McLaren and Pirelli scrap Austin tyre test plan
YEONGAM, South Korea
YEONGAM, South Korea (Reuters) - McLaren have been forced to abandon plans for a Pirelli tyre test in Austin ahead of next month's U.S. Grand Prix after objections from other Formula One teams.
Pirelli confirmed at the Korean Grand Prix that the test would not occur.
McLaren team principal Martin Whitmarsh said he was neither surprised nor disappointed.
"What we said to Pirelli is 'we're not doing anything sneaky so all the teams have got to be happy with it and the FIA has got to be happy with it'," Whitmarsh told reporters. "And if they're not, we won't do it.
"We certainly won't sneak off and wear black helmets and all that kind of stuff."
Mercedes caused controversy earlier in the season when they took part in a 'secret test' with Pirelli in Barcelona in May using their 2014 car and drivers wearing black helmets rather than their normal colours.
Ferrari and champions Red Bull have also carried out tyre tests with Pirelli but not with their current cars and McLaren's would have also been with a 2011 car using next year's prototype tyres.
Red Bull principal Christian Horner said the problem was more to do with the timing of the test, ahead of a race at the Texas circuit.
"I would have thought it makes more sense to be held post an event rather than pre and event," he told reporters.
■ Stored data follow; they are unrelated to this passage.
/-- 70_reset_and_hazards.md R320: `RST`, from any state, busy or not: in one step the registers and fields take their reset
values, `ENGINE` is the lowest supported variant, and `S`, `O`, `C` and `L` hold no value. -/
def Obligations.ResetTakesOneStep : Prop :=
  ∀ (s : State) (q : List Turn), s.sched = .reset :: q →
    ∃ t, step s = .next t
      ∧ t.busy = false ∧ t.stateValid = false ∧ t.ovr = false ∧ t.err = .ok
      ∧ (∀ off : BitVec 8, off ≠ 0x08#8 → readReg t off = if off = 0x10#8 then s.cfg.capMask.setWidth 64 else 0#64)
      ∧ (s.cfg.capMask ≠ 0#3 → s.cfg.capMask.getLsbD t.engine.id.toNat = true
          ∧ ∀ v : Variant, s.cfg.capMask.getLsbD v.id.toNat = true → t.engine.id.toNat ≤ v.id.toNat)
      ∧ t.gen = none ∧ t.latch = none ∧ t.cfg = s.cfg

/-- 70_reset_and_hazards.md R322: reset aborts the command in flight. Every existing byte of an aborted `GEN`'s range holds a
free value afterwards (log 7; that only existing bytes do is DEDUCED: log 8), and every byte outside it is unchanged. -/
def Obligations.ResetAbortsTheCommand : Prop :=
  ∀ (s : State) (q : List Turn), s.sched = .reset :: q →
    ∃ t, step s = .next t ∧ t.busy = false ∧ t.gen = none
      ∧ (∀ i, i < flightBytes s → byteExists s.cfg (flightStart s + i) = true →
          ∃ n, s.fresh ≤ n ∧ n < t.fresh ∧ memRead t.mem (flightStart s + i) = some (Config.freeByte n))
      ∧ (∀ a, a < flightStart s ∨ flightStart s + flightBytes s ≤ a → memRead t.mem a = memRead s.mem a)

-- 5. The register window

/-- What each aligned offset of the window reads, from any state (10_state.md section 3): the fields of `STATUS`, `CAP`,
the seven operand registers, and 0 at `CMD` and at the reserved offsets. -/
def Obligations.StatusAndCapFields : Prop :=
  ∀ s : State,
    (readReg s 0x08#8 = statusWord s ∧ readReg s 0x10#8 = capWord s
        ∧ readReg s 0x20#8 = s.seed.e0 ∧ readReg s 0x28#8 = s.seed.e1 ∧ readReg s 0x30#8 = s.seed.e2
        ∧ readReg s 0x38#8 = s.seed.e3 ∧ readReg s 0x40#8 = s.len ∧ readReg s 0x48#8 = s.bufLen
        ∧ readReg s 0x50#8 = s.dstAddr
        ∧ ∀ off : BitVec 8, off.toNat % 8 = 0 → off = 0x00#8 ∨ off = 0x18#8 ∨ 0x58 ≤ off.toNat → readReg s off = 0#64)
      ∧ (statusWord s).getLsbD 0 = s.busy ∧ (statusWord s).getLsbD 1 = s.stateValid ∧ (statusWord s).getLsbD 2 = s.ovr
      ∧ (statusWord s).getLsbD 3 = false ∧ (statusWord s).extractLsb' 4 4 = s.err.code
      ∧ (statusWord s).extractLsb' 8 2 = s.engine.id ∧ (statusWord s).extractLsb' 10 54 = 0#54
      ∧ (∀ e < 3, (capWord s).getLsbD e = s.cfg.capMask.getLsbD e) ∧ (capWord s).extractLsb' 3 61 = 0#61

/-- 20_memory.md R61: a 64-bit access at an aligned offset reads or replaces the register whole, or is ignored at the
read-only and reserved offsets (a write of `CMD` issues a command); any other width or a misaligned offset is a fault of
the host and changes nothing of the engine. -/
def Obligations.WindowAccess : Prop :=
  ∀ (s : State) (h : Nat) (off : BitVec 8) (v : Word),
    (off.toNat % 8 = 0 →
        (∃ t, hostOp h (.read 8 (s.cfg.base + off.setWidth 64)) s = .next t ∧ sameEngine s t
            ∧ t.observed = .reg h off (readReg s off) :: s.observed)
          ∧ (off ≠ 0x00#8 → hostOp h (.write 8 (s.cfg.base + off.setWidth 64) v) s = .next (writeReg s off v))
          ∧ (off = 0x00#8 → hostOp h (.write 8 (s.cfg.base + off.setWidth 64) v) s = cmdWrite v s)
          ∧ (0x20 ≤ off.toNat ∧ off.toNat ≤ 0x50 → readReg (writeReg s off v) off = v)
          ∧ (0x00 < off.toNat ∧ off.toNat < 0x20 ∨ 0x50 < off.toNat → writeReg s off v = s))
      ∧ (∀ bytes : Nat, bytes ≠ 8 ∨ off.toNat % 8 ≠ 0 →
        hostOp h (.read bytes (s.cfg.base + off.setWidth 64)) s
            = .next (s.setHost h { s.host h with fault := some (.busError bytes off) })
          ∧ hostOp h (.write bytes (s.cfg.base + off.setWidth 64) v) s
              = .next (s.setHost h { s.host h with fault := some (.busError bytes off) }))

/-- `SEED0..3`, `LEN`, `BUF_LEN` and `DST_ADDR` read back what was last written, keep each other, and their write changes
nothing but the operand registers, at any time: not the latch of the command in flight, nor the generator state, a flag,
destination memory or a host. A write at any other aligned offset but that of `CMD` is ignored (10_state.md sections 3 and 4,
20_memory.md section 4, 70_reset_and_hazards.md section 3). -/
def Obligations.WrittenRegisterReadsBack : Prop :=
  ∀ (s : State) (off : BitVec 8) (v : Word), off.toNat % 8 = 0 →
    (0x20 ≤ off.toNat ∧ off.toNat ≤ 0x50 →
        ∃ t, windowWrite off v s = .next t
          ∧ t = (((s.withSeed t.seed).withLen t.len).withBufLen t.bufLen).withDstAddr t.dstAddr
          ∧ readReg t off = v ∧ ∀ x : BitVec 8, x ≠ off → readReg t x = readReg s x)
      ∧ (0x00 < off.toNat ∧ off.toNat < 0x20 ∨ 0x50 < off.toNat → windowWrite off v s = .next s)

/-- Reads have no side effects: a host read of a register or of destination bytes, a poll, a check and a fence change
nothing of the engine or of destination memory (20_memory.md section 4). -/
def Obligations.ReadsHaveNoSideEffects : Prop :=
  ∀ (s t : State) (h : Nat) (op : HostOp), (∀ bytes addr v, op ≠ .write bytes addr v) →
    (∀ a b, op ≠ .storeMem a b) → hostOp h op s = .next t → sameEngine s t

/-- A recorded host fault is never cleared, not by reset either, and the stopped host makes no further access, while the
other hosts go on (60_exceptions.md R295, R297; that the machine answers a fault at the stopped host's next access is the
model's choice, log 11). -/
def Obligations.HostFaultIsNeverCleared : Prop :=
  ∀ (s : State) (h : Nat) (f : HostFault), (s.host h).fault = some f →
    (∀ t, step s = .next t → (t.host h).fault = some f)
      ∧ ((s.host h).prog ≠ [] → hostTurn h s = .fault .hostStopped)
      ∧ (∀ k op p, (s.host k).prog = op :: p → (s.host k).fault = none →
          hostTurn k s = hostOp k op (s.setHost k { s.host k with prog := p }))

-- 6. Whole-machine rules

/-- The invariant holds right after reset. -/
def Obligations.ResetMeetsInvariant : Prop := State.reset.inv

/-- Every step keeps the invariant: well-formed parameters, canonical memory of existing bytes, `ENGINE` a built-in
variant, and a consistent command in flight. -/
def Obligations.StepKeepsInvariant : Prop :=
  ∀ s t : State, s.inv → step s = .next t → t.inv

/-- Every step keeps destination memory in canonical form, from every state. -/
def Obligations.StepKeepsMemoryCanonical : Prop :=
  ∀ s t : State, memWf s.mem = true → step s = .next t → memWf t.mem = true

/-- No step changes a parameter (00_scope.md R6). -/
def Obligations.StepKeepsParameters : Prop :=
  ∀ s t : State, step s = .next t → t.cfg = s.cfg

/-- Only an accepted `SELECT` and reset change `ENGINE` (10_state.md section 1): a step that changes it is a reset, or a
host's `CMD` write to an idle engine of the word of a `SELECT`, which reports `ERR_OK` and leaves the variant selected. -/
def Obligations.OnlySelectAndResetChangeEngine : Prop :=
  ∀ s t : State, step s = .next t → t.engine ≠ s.engine →
    (nextTurn s).1 = .reset
      ∨ ∃ h v e, (nextTurn s).1 = .host h ∧ s.busy = false ∧ issues s h v ∧ decode v = .ok (.select e)
          ∧ t.err = .ok ∧ t.engine.id = e

/-- `S`, `O`, `C` and `STATE_VALID` change only at a completion of the engine, at reset, and at an accepted `SELECT`,
the last two of which leave no value (10_state.md section 1, 20_memory.md section 5). -/
def Obligations.OnlyCompletionSelectAndResetChangeTheState : Prop :=
  ∀ s t : State, step s = .next t → t.gen ≠ s.gen →
    ((nextTurn s).1 = .engine ∧ s.busy = true ∧ t.busy = false)
      ∨ ((nextTurn s).1 = .reset ∧ t.gen = none)
      ∨ ∃ h v e, (nextTurn s).1 = .host h ∧ s.busy = false ∧ issues s h v ∧ decode v = .ok (.select e)
          ∧ t.err = .ok ∧ t.engine.id = e ∧ t.gen = none

/-- A destination byte changes only when the `GEN` that owns it completes or is aborted by reset, or when a host or
another agent writes that very byte (20_memory.md sections 1 and 3). -/
def Obligations.OnlyOwnersChangeADestinationByte : Prop :=
  ∀ (s t : State) (a : Nat), latchInv s → step s = .next t → memRead t.mem a ≠ memRead s.mem a →
    (((nextTurn s).1 = .engine ∨ (nextTurn s).1 = .reset) ∧ inFlight s a = true)
      ∨ (∃ b, (nextTurn s).1 = .otherWrite a b)
      ∨ (∃ h b p, (nextTurn s).1 = .host h ∧ (s.host h).prog = .storeMem a b :: p)

/-- `BUSY` falls only at the completion step, which performs the whole command, or at reset (20_memory.md section 5,
60_exceptions.md section 1). -/
def Obligations.OnlyCompletionAndResetClearBusy : Prop :=
  ∀ s t : State, step s = .next t → s.busy = true → t.busy = false →
    ((nextTurn s).1 = .engine ∧ engineEnabled s = true ∧ complete (nextTurn s).2 = .next t)
      ∨ (nextTurn s).1 = .reset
"The way that Formula One is nowadays, to run any car - even a two-year-old car at a venue before an event - you are going to learn something, whether it is just about track conditions," he told reporters.
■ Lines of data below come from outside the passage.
-- The counter and the seeded state

/-- Settles O55: one round adds the increment, and a multiple of it is that many additions. -/
theorem counterAdvancesLinearly : Obligations.CounterAdvancesLinearly := by
  intro n g j
  induction n generalizing g with
  | zero => simp [rounds]
  | succ n ih =>
    rw [rounds, ih, roundFn_c, wadd, nth_zipWith, BitVec.ofNat_add, BitVec.add_mul, BitVec.one_mul,
      BitVec.add_assoc, BitVec.add_comm (inc.nth j)]

theorem diffuse_add (m n : Nat) (g : GenState) : diffuse (m + n) g = diffuse n (diffuse m g) := by
  induction m generalizing g with
  | zero => rw [Nat.zero_add, diffuse]
  | succ m ih => rw [Nat.succ_add, diffuse, ih, diffuse]

/-- Diffusion ends with the shuffle of the round's pending output (43_initialize.md R235). -/
theorem diffuse_succ_s (n : Nat) (g : GenState) : (diffuse (n + 1) g).s = lshuf (diffuse (n + 1) g).o := by
  rw [diffuse_add]
  rfl

/-- Each round of diffusion advances the counter once, whatever the working state. -/
theorem diffuse_c (n : Nat) (g : GenState) : (diffuse n g).c = advanceCounter^[n] g.c := by
  induction n generalizing g with
  | zero => rfl
  | succ n ih => rw [diffuse, ih, Function.iterate_succ_apply]; rfl

/-- Settles O28: the last of the 13 rounds shuffles, and the counter goes up from `C_INIT` 13 times. -/
theorem initLeavesShuffledOutput : Obligations.InitLeavesShuffledOutput := by
  have hcounter : advanceCounter^[roundsInit] cInit = ⟨91#64, 65#64, 39#64, 13#64⟩ := by decide
  exact fun c seed => ⟨diffuse_succ_s 12 _, (diffuse_c roundsInit (seededState c seed)).trans hcounter⟩

theorem nth_seedState (c : Config) (seed : Quad Word) (k j : Fin 4) :
    ((seedState c seed).nth k).nth j = seedWord seed ((c.seedMap.nth k).nth j) ((c.phi.nth k).nth j) := by
  rw [seedState, nth_zipWith, nth_zipWith]

/-- A well-formed map seeds two words of every double-lane (43_initialize.md R231). -/
theorem countP_seeded {c : Config} (hwf : configWf c = true) (k : Fin 4) :
    (c.seedMap.nth k).toList.countP Option.isSome = 2 := by
  simp only [configWf, seedMapWf, Bool.and_eq_true, List.all_eq_true, beq_iff_eq] at hwf
  obtain ⟨⟨⟨⟨⟨-, hrows⟩, -⟩, -⟩, -⟩, -⟩ := hwf
  refine hrows _ ?_
  fin_cases k <;> simp [Quad.toList, Quad.nth]

theorem toList_eq_map_nth {α : Type} (q : Quad α) : q.toList = (List.finRange 4).map q.nth := rfl

/-- Settles O29: a word the map leaves out is its constant, and a row of four with two seeded words leaves out two. -/
theorem seedingKeepsHalfTheConstants : Obligations.SeedingKeepsHalfTheConstants := by
  refine fun c seed k => ⟨fun j => ?_, fun hwf => ?_⟩
  · rw [nth_seedState]
    rfl
  · have hseeded := countP_seeded hwf k
    rw [toList_eq_map_nth, List.countP_map] at hseeded
    have hall := List.length_eq_countP_add_countP (Option.isSome ∘ (c.seedMap.nth k).nth) (l := List.finRange 4)
    rw [List.length_finRange, hseeded] at hall
    have hkept : ∀ j ∈ List.finRange 4, (decide ¬ (Option.isSome ∘ (c.seedMap.nth k).nth) j = true) = true →
        (((seedState c seed).nth k).nth j == (c.phi.nth k).nth j) = true := by
      intro j _ hj
      have hnone : (c.seedMap.nth k).nth j = none := by simpa using hj
      rw [nth_seedState, hnone, seedWord, beq_self_eq_true]
    exact le_trans (by omega) (List.countP_mono_left hkept)

end Sys2Proof.Machine
end

section
/-! PROOFS. What the registers of the window read, and what reads and register writes leave alone (10_state.md section 3,
20_memory.md section 4). -/
namespace Sys2Proof.Machine

variable {s t : State} {off x : BitVec 8}

-- The fields of `STATUS` and `CAP` (10_state.md R34, R35)

theorem statusWord_getLsbD_ovr (s : State) : (statusWord s).getLsbD 2 = s.ovr := by
  rw [statusWord]
  iterate 3 rw [BitVec.getLsbD_append]
  simp

theorem statusWord_getLsbD_three (s : State) : (statusWord s).getLsbD 3 = false := by
  rw [statusWord]
  iterate 4 rw [BitVec.getLsbD_append]
  simp

theorem statusWord_extract_err (s : State) : (statusWord s).extractLsb' 4 4 = s.err.code := by
  rw [statusWord]
  iterate 4 rw [BitVec.extractLsb'_append_eq_of_le (by decide)]
  exact BitVec.extractLsb'_append_eq_right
"Whereas after the circuit has been used, it doesn't have a direct impact on that year's championship. It is far more palatable and sensible for a tyre test to happen post an event."
McLaren are battling Force India for fifth place in the constructors' championship with the former champions only 14 points ahead.
"It's about perception so I can understand the FIA's position on it," said Whitmarsh.